(Stored data)
=== Begin Enclosure ===

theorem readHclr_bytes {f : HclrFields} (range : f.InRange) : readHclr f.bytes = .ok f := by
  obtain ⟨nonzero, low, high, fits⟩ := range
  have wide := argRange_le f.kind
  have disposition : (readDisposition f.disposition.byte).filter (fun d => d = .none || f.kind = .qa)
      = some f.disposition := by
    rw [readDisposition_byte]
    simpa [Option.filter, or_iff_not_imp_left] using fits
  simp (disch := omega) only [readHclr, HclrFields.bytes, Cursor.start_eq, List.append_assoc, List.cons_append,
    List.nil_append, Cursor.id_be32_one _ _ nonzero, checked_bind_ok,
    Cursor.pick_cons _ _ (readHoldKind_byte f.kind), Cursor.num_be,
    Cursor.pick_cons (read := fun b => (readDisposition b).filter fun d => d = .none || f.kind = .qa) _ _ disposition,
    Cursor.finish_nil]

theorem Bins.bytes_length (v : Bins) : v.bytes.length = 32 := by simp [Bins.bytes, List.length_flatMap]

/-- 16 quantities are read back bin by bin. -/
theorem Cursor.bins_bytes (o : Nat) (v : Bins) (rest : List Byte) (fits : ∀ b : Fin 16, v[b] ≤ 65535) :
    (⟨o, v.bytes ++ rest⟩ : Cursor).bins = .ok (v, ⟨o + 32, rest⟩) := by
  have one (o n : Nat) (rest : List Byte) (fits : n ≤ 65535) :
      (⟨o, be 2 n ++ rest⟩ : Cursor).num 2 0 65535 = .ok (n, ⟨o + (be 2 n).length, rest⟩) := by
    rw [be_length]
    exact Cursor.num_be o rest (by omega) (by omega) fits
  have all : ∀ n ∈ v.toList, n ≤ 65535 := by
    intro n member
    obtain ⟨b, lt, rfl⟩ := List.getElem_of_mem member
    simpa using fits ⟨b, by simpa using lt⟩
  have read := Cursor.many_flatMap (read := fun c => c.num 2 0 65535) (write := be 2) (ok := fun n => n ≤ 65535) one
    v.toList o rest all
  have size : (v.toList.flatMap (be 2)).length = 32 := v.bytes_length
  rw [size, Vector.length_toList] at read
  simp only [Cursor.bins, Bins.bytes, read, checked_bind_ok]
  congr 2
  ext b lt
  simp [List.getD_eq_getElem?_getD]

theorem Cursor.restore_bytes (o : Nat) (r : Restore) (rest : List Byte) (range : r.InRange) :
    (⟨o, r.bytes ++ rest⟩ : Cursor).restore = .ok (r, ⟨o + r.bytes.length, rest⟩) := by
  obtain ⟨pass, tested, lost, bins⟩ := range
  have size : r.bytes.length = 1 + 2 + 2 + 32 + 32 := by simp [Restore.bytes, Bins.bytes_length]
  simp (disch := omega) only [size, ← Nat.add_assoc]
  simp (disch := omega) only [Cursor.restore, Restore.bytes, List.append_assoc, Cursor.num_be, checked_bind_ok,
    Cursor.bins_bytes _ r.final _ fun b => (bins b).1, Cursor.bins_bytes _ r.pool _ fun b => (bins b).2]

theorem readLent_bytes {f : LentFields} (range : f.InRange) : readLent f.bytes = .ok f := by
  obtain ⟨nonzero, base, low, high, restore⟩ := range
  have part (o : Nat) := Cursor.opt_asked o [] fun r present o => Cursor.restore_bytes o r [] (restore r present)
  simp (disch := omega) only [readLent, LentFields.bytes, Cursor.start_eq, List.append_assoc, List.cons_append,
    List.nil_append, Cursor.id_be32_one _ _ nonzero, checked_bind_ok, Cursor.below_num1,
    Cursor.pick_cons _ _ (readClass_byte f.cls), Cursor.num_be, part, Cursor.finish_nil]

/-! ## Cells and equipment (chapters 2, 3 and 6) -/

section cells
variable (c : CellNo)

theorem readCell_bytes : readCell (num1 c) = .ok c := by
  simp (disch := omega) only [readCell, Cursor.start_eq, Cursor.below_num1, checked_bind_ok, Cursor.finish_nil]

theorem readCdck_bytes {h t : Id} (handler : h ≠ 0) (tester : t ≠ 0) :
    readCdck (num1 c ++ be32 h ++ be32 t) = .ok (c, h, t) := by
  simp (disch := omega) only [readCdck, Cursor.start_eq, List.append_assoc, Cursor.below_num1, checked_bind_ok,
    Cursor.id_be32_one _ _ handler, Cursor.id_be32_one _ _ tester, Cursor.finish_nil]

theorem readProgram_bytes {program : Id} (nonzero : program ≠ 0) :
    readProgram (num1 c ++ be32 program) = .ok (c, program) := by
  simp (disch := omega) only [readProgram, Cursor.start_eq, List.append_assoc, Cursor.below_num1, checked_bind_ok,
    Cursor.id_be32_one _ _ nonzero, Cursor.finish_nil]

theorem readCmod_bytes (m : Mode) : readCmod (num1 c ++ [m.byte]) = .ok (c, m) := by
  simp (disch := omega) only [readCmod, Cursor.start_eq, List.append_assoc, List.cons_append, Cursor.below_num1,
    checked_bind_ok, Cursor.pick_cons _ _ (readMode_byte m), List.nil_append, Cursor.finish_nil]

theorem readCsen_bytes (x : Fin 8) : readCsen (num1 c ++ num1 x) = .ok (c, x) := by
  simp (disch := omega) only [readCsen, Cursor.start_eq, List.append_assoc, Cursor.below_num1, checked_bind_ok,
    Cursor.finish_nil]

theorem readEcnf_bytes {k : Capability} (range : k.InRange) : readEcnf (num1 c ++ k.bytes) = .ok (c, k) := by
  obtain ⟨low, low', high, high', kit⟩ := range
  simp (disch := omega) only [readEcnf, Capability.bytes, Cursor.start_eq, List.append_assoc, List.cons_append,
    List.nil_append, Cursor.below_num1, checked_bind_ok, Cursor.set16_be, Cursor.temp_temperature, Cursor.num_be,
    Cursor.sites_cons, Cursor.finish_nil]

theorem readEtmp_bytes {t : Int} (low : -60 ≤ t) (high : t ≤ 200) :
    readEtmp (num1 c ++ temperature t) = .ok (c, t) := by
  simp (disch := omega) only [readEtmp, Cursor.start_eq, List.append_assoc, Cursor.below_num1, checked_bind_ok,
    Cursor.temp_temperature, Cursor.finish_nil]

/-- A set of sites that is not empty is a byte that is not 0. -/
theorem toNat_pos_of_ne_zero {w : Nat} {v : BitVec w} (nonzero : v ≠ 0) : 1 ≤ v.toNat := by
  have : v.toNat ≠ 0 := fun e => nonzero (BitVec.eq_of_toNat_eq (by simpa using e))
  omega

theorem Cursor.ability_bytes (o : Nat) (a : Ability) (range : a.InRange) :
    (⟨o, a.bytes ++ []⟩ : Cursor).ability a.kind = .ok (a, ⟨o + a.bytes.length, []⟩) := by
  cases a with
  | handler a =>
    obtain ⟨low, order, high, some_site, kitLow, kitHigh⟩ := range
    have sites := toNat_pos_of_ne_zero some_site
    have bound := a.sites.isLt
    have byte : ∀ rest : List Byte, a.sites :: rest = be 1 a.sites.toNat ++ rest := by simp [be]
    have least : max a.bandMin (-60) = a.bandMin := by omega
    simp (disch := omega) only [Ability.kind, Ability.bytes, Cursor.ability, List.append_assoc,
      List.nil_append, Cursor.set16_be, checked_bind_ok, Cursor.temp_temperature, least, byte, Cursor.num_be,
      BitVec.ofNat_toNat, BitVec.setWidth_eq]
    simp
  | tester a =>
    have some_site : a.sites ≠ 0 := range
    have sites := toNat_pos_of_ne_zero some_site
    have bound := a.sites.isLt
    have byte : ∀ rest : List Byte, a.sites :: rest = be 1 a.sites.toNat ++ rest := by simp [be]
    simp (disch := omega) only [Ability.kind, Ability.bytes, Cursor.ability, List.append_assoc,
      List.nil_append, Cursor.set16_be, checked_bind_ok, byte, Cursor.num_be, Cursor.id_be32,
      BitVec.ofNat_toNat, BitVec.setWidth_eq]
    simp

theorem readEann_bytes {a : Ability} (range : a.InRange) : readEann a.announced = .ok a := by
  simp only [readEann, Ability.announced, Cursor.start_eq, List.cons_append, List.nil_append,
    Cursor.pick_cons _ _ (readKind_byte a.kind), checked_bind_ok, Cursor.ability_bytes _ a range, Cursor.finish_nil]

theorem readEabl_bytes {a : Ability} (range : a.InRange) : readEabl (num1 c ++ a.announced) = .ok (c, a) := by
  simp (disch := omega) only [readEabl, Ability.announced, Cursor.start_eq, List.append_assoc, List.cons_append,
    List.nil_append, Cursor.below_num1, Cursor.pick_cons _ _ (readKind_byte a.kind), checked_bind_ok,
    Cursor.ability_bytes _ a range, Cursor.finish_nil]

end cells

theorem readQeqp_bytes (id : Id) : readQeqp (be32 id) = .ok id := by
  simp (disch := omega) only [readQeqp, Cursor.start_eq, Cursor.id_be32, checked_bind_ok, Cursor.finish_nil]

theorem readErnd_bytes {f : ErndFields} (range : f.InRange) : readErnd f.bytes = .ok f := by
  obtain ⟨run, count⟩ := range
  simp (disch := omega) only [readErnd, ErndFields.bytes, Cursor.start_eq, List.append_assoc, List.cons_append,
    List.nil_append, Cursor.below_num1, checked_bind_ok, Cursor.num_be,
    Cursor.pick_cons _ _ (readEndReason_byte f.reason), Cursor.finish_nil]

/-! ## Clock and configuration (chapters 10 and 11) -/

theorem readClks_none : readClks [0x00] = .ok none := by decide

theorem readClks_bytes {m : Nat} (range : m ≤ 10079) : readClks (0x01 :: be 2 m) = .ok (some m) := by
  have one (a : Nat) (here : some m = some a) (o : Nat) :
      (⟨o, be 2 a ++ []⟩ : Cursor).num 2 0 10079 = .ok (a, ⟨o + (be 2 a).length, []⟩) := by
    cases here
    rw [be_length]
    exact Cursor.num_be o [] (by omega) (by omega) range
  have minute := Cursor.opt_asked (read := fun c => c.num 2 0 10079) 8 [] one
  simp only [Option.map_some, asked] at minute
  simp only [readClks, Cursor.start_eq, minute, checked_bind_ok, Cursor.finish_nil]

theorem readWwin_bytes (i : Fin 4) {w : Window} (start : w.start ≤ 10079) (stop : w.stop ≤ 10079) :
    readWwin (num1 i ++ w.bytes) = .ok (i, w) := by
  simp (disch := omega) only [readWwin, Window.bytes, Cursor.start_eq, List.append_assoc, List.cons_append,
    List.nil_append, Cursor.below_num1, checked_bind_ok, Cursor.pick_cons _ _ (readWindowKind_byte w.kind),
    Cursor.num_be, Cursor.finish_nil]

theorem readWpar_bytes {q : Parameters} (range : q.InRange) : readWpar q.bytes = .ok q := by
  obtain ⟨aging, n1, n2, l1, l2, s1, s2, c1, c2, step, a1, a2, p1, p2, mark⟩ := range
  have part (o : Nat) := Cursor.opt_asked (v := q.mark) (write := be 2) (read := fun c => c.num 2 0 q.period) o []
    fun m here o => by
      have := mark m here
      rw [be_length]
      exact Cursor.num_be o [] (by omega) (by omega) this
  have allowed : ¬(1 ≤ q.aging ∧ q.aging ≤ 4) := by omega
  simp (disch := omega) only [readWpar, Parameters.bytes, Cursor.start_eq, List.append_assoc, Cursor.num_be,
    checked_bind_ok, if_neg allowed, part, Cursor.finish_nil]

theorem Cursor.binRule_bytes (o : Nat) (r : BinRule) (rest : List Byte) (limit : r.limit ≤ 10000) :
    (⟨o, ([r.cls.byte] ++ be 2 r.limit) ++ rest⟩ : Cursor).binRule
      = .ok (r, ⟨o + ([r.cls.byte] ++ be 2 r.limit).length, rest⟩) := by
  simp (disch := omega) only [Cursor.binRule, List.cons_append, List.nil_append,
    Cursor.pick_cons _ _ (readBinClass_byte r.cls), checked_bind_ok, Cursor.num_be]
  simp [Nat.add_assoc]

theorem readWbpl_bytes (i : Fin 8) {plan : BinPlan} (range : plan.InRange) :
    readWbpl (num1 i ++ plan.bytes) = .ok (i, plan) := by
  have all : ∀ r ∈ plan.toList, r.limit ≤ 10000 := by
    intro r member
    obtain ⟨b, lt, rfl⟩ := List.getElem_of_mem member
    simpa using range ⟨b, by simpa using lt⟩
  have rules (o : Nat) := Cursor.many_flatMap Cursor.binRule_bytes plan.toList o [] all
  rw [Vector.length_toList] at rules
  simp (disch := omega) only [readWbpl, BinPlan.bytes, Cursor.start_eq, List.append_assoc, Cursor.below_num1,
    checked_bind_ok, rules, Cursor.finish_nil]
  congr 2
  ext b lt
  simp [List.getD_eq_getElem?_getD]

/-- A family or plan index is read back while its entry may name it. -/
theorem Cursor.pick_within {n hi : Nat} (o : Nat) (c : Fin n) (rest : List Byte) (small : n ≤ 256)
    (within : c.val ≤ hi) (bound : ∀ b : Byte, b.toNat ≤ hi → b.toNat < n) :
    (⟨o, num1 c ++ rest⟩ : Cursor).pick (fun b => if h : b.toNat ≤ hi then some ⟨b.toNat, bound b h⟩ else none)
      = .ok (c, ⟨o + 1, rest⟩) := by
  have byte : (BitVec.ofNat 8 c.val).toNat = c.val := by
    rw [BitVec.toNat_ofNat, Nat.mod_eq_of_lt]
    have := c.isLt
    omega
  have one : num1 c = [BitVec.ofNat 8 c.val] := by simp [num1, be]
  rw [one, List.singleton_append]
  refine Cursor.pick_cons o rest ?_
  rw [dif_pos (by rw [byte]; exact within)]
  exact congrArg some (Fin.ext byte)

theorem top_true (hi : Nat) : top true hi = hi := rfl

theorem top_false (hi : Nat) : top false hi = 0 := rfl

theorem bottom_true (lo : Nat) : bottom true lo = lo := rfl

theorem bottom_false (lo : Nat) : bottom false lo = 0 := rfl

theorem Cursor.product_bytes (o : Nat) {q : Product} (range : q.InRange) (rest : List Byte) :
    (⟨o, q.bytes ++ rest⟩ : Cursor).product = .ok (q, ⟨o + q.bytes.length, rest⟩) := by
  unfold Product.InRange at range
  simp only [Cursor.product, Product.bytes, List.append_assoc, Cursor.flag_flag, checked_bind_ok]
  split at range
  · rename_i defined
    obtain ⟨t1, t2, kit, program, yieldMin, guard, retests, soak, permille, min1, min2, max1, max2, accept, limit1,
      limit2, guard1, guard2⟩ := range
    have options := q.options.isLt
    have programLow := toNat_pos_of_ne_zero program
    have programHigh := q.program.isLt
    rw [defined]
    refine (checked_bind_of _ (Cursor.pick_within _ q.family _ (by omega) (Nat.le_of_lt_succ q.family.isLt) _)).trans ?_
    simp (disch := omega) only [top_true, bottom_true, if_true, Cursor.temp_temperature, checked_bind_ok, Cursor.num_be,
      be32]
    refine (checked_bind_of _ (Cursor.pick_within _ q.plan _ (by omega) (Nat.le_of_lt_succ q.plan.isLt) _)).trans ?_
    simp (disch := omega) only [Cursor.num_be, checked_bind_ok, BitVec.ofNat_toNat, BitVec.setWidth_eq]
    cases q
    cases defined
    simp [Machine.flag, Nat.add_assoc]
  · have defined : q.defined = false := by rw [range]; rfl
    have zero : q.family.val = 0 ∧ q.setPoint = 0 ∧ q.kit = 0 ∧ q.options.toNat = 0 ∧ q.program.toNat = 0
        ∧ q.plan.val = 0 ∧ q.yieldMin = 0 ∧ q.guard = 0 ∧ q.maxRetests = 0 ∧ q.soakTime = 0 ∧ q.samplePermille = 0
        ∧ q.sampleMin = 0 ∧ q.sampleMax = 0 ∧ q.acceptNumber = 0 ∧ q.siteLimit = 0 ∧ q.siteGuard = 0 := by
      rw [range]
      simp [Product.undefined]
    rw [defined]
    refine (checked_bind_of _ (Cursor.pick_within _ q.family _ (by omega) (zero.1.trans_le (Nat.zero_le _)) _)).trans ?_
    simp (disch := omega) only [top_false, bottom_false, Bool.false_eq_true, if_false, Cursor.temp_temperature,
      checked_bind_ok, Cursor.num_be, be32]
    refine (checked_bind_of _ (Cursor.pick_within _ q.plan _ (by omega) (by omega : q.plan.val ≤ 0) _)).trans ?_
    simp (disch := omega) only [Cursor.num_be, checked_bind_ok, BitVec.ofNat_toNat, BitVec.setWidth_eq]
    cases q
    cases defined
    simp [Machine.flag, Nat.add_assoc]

=== End Enclosure ===

The lines of the data, from the first through the one containing "bin by bin. -/", are to be transcribed exactly.

Result of the exercise =>
theorem readHclr_bytes {f : HclrFields} (range : f.InRange) : readHclr f.bytes = .ok f := by
  obtain ⟨nonzero, low, high, fits⟩ := range
  have wide := argRange_le f.kind
  have disposition : (readDisposition f.disposition.byte).filter (fun d => d = .none || f.kind = .qa)
      = some f.disposition := by
    rw [readDisposition_byte]
    simpa [Option.filter, or_iff_not_imp_left] using fits
  simp (disch := omega) only [readHclr, HclrFields.bytes, Cursor.start_eq, List.append_assoc, List.cons_append,
    List.nil_append, Cursor.id_be32_one _ _ nonzero, checked_bind_ok,
    Cursor.pick_cons _ _ (readHoldKind_byte f.kind), Cursor.num_be,
    Cursor.pick_cons (read := fun b => (readDisposition b).filter fun d => d = .none || f.kind = .qa) _ _ disposition,
    Cursor.finish_nil]

theorem Bins.bytes_length (v : Bins) : v.bytes.length = 32 := by simp [Bins.bytes, List.length_flatMap]

/-- 16 quantities are read back bin by bin. -/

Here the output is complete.